● Supplied data:

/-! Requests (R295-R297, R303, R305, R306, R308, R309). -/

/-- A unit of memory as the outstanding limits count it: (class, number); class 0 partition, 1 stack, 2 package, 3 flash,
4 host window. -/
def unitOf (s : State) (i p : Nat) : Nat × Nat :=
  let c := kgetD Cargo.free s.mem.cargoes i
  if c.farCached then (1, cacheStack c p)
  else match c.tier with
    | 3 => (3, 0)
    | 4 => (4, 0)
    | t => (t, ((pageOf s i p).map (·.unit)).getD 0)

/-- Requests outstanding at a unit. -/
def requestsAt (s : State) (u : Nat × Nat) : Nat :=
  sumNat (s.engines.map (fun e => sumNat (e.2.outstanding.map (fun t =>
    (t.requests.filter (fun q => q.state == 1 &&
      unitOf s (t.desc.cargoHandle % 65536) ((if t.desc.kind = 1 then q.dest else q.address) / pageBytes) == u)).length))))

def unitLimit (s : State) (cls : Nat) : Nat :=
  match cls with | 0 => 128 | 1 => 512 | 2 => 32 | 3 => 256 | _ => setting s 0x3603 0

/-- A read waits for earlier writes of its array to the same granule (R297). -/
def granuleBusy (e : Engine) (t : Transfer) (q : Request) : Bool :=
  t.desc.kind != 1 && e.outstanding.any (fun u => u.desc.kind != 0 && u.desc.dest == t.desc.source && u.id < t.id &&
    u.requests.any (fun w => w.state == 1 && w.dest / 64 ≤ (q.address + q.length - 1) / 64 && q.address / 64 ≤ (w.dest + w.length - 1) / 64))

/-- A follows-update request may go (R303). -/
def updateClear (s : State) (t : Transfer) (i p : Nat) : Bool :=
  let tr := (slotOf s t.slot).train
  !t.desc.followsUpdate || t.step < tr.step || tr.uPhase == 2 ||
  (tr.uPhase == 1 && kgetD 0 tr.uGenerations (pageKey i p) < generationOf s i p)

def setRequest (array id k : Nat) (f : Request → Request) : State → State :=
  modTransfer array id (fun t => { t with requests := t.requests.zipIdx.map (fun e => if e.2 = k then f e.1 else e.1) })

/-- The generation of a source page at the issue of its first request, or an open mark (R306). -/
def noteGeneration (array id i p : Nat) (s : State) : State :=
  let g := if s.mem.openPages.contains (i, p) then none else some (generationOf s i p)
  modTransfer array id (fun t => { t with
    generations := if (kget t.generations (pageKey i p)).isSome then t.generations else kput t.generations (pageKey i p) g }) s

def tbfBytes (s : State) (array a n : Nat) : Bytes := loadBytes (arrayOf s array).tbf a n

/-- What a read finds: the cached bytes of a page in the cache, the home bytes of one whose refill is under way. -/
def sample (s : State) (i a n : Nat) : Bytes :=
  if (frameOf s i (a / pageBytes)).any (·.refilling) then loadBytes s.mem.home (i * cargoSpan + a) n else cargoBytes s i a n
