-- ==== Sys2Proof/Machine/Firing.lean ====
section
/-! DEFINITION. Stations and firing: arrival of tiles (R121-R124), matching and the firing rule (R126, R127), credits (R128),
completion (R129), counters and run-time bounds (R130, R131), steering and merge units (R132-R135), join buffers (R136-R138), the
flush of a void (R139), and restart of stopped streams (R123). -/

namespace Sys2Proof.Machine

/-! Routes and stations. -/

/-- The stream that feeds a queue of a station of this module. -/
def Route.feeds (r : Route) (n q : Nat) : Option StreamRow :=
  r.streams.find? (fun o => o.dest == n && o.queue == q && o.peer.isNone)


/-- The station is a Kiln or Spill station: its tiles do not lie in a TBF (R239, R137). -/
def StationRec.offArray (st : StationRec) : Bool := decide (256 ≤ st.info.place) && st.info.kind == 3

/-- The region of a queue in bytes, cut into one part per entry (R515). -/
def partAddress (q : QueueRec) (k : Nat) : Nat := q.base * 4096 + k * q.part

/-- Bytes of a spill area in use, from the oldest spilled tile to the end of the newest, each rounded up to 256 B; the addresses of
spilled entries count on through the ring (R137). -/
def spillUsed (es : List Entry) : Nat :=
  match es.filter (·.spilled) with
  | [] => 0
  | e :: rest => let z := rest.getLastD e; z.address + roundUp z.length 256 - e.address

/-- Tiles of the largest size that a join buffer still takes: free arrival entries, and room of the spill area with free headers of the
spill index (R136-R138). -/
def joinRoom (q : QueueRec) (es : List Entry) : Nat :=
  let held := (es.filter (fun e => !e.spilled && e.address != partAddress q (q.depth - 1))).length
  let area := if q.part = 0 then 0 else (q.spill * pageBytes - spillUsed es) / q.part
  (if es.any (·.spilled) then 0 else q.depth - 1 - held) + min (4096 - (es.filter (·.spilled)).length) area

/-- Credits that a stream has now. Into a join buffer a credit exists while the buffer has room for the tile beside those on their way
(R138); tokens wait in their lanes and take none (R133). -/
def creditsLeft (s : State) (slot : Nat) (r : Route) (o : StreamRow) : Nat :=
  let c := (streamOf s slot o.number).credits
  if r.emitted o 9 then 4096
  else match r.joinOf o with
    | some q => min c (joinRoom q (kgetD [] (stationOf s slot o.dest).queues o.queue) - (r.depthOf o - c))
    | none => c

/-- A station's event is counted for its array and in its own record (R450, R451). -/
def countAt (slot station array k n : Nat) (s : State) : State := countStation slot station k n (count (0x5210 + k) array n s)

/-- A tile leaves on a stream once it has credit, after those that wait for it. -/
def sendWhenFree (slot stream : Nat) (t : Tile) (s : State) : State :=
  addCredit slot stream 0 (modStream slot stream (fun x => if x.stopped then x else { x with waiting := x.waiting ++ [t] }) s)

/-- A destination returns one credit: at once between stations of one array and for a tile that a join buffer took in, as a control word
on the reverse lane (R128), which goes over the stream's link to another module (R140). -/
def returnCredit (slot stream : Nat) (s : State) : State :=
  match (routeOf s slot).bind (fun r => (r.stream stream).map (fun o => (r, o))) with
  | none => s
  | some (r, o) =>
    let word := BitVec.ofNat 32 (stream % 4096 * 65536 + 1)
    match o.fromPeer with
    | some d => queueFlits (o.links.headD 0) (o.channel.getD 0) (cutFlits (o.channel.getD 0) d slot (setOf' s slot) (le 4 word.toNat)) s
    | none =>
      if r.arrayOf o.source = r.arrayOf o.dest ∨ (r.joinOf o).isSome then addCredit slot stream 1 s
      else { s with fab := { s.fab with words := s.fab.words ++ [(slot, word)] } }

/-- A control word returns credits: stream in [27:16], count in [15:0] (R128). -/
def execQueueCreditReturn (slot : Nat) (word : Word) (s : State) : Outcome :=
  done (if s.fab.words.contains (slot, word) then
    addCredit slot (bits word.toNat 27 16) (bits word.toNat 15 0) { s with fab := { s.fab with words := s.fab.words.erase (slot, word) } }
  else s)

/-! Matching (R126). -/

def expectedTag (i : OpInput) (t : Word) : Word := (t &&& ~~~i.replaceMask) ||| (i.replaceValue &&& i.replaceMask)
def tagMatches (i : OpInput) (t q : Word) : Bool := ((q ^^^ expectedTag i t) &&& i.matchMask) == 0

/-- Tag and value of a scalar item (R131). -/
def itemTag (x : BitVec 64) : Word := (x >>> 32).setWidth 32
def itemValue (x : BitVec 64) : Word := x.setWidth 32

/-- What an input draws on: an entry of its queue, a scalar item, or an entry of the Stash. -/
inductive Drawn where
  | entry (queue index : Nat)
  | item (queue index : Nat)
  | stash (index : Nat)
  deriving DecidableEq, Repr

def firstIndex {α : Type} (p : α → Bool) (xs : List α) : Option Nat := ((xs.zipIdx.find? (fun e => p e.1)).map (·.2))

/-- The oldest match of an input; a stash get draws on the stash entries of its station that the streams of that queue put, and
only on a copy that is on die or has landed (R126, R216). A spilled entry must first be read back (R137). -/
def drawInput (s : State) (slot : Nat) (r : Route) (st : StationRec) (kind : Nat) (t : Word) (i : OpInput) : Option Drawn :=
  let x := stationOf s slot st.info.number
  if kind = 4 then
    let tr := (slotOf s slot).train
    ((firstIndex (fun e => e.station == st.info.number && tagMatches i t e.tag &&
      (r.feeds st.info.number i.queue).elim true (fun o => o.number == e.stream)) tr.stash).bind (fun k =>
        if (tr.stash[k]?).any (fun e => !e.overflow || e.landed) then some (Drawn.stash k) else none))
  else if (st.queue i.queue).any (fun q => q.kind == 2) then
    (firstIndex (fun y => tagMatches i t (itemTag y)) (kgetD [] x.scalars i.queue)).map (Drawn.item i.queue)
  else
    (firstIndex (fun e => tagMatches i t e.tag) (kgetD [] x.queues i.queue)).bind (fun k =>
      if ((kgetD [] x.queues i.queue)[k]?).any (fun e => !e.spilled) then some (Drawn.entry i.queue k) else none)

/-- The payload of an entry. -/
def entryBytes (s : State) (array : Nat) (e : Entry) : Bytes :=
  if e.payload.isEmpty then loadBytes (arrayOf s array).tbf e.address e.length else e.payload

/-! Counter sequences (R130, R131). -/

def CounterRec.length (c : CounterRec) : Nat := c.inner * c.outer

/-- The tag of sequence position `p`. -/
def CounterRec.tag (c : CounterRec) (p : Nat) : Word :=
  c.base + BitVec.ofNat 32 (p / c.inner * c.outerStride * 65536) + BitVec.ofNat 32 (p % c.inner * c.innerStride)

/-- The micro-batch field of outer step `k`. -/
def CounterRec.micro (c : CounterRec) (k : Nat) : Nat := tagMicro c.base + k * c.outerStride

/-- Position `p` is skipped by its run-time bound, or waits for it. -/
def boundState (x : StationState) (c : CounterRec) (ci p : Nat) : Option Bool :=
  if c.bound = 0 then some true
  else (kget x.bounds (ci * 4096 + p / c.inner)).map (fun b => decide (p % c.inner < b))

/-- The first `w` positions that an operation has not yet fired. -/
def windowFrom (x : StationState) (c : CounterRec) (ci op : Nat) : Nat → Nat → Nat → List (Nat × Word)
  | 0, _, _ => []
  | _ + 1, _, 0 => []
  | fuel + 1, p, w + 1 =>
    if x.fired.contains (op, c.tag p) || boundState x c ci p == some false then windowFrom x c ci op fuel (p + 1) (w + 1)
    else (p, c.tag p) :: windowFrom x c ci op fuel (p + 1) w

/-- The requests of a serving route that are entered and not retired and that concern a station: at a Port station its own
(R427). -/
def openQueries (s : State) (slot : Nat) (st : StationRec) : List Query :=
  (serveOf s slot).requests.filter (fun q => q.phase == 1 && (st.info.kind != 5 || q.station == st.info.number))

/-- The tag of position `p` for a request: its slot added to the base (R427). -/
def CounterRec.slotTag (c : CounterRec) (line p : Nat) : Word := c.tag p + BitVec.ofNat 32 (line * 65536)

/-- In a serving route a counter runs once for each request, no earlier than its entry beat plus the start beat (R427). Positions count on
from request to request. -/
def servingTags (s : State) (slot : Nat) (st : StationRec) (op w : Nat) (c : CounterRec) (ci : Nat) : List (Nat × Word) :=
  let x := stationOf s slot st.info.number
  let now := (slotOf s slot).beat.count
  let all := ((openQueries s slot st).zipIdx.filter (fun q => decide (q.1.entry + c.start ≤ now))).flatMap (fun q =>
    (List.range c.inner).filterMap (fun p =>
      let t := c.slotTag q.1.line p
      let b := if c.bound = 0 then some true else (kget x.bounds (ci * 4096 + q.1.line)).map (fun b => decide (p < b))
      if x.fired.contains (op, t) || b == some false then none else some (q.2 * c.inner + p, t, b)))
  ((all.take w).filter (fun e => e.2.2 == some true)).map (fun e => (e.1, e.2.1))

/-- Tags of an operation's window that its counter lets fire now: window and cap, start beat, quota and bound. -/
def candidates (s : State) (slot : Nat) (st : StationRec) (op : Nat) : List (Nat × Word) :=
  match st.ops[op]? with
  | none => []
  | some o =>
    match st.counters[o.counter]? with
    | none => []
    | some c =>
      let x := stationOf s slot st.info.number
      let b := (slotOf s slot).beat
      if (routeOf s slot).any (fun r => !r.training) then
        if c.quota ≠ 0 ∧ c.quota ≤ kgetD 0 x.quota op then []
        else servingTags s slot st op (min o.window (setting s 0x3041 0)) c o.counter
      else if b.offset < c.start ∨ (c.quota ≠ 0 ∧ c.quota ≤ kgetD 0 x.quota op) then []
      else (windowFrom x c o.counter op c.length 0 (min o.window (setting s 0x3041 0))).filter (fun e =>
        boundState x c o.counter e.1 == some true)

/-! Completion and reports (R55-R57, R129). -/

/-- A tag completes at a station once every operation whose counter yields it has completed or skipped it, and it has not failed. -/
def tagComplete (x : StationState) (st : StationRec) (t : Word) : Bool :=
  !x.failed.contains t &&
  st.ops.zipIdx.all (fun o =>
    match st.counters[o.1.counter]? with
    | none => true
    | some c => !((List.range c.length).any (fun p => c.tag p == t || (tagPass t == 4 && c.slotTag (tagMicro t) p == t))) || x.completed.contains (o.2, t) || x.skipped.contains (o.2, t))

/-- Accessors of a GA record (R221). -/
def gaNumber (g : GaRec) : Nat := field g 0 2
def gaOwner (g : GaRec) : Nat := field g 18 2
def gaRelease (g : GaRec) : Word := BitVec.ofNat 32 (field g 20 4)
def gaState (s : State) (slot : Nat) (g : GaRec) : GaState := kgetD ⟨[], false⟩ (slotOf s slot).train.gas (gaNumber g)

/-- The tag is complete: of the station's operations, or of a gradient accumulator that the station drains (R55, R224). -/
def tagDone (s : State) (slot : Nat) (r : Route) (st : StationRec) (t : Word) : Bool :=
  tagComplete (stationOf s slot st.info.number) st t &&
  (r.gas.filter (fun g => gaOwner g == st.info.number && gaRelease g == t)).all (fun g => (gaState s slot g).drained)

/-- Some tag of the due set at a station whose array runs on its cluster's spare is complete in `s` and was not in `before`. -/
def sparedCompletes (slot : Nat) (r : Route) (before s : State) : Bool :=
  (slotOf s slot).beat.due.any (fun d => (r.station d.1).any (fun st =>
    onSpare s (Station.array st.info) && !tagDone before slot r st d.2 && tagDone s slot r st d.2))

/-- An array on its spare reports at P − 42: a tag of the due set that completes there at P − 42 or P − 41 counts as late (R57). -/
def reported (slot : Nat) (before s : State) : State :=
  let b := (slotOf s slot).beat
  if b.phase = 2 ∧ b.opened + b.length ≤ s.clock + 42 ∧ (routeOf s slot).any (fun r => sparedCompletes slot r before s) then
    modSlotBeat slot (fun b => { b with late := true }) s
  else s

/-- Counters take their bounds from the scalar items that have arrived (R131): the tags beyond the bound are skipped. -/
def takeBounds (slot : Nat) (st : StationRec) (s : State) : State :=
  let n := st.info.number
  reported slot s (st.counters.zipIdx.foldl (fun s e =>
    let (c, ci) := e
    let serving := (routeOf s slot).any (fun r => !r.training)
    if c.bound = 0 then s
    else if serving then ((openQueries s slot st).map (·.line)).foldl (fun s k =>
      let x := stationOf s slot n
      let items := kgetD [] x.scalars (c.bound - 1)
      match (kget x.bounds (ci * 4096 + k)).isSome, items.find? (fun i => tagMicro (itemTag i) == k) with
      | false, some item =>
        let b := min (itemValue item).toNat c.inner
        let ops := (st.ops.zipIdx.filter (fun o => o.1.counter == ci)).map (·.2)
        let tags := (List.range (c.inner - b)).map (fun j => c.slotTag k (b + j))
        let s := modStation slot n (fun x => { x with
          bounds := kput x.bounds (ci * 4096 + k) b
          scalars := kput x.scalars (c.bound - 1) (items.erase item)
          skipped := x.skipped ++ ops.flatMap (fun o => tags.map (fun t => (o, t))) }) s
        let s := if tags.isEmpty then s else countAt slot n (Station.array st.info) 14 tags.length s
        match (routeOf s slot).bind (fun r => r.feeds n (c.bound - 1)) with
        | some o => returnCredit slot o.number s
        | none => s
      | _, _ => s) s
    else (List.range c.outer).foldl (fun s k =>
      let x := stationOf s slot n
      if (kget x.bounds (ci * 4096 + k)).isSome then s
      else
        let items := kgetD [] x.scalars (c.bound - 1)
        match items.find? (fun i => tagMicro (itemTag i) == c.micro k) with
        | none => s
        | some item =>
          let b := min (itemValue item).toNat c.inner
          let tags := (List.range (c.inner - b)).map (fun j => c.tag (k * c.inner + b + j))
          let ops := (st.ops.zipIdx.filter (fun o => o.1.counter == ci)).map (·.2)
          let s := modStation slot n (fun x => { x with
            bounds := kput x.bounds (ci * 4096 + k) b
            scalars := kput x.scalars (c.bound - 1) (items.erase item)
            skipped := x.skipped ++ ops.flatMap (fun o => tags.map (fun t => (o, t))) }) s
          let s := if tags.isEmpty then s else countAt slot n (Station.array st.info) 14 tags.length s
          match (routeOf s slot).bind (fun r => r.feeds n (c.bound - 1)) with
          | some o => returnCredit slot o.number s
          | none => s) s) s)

● Your goal:
The lines to copy are those above that contain the string "tagDone".

● Result of this exercise:
def tagDone (s : State) (slot : Nat) (r : Route) (st : StationRec) (t : Word) : Bool :=
    onSpare s (Station.array st.info) && !tagDone before slot r st d.2 && tagDone s slot r st d.2))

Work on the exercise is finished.